• **REQUIREMENT**
Word for word, restate every entry that follows.

• **RECORDS SHOWN**
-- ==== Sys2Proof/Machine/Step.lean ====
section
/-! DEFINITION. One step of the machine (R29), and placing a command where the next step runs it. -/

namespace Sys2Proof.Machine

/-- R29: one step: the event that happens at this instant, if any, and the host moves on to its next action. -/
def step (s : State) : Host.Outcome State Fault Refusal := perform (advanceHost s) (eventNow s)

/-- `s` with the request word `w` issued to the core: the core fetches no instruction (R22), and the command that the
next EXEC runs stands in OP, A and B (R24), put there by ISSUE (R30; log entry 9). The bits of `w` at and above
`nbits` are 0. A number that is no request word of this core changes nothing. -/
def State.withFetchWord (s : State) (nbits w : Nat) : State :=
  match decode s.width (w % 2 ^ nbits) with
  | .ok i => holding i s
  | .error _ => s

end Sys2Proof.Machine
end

• **SOLUTION TO THIS EXERCISE**
-- ==== Sys2Proof/Machine/Step.lean ====
section
/-! DEFINITION. One step of the machine (R29), and placing a command where the next step runs it. -/

namespace Sys2Proof.Machine

/-- R29: one step: the event that happens at this instant, if any, and the host moves on to its next action. -/
def step (s : State) : Host.Outcome State Fault Refusal := perform (advanceHost s) (eventNow s)

/-- `s` with the request word `w` issued to the core: the core fetches no instruction (R22), and the command that the
next EXEC runs stands in OP, A and B (R24), put there by ISSUE (R30; log entry 9). The bits of `w` at and above
`nbits` are 0. A number that is no request word of this core changes nothing. -/
def State.withFetchWord (s : State) (nbits w : Nat) : State :=
  match decode s.width (w % 2 ^ nbits) with
  | .ok i => holding i s
  | .error _ => s

end Sys2Proof.Machine
end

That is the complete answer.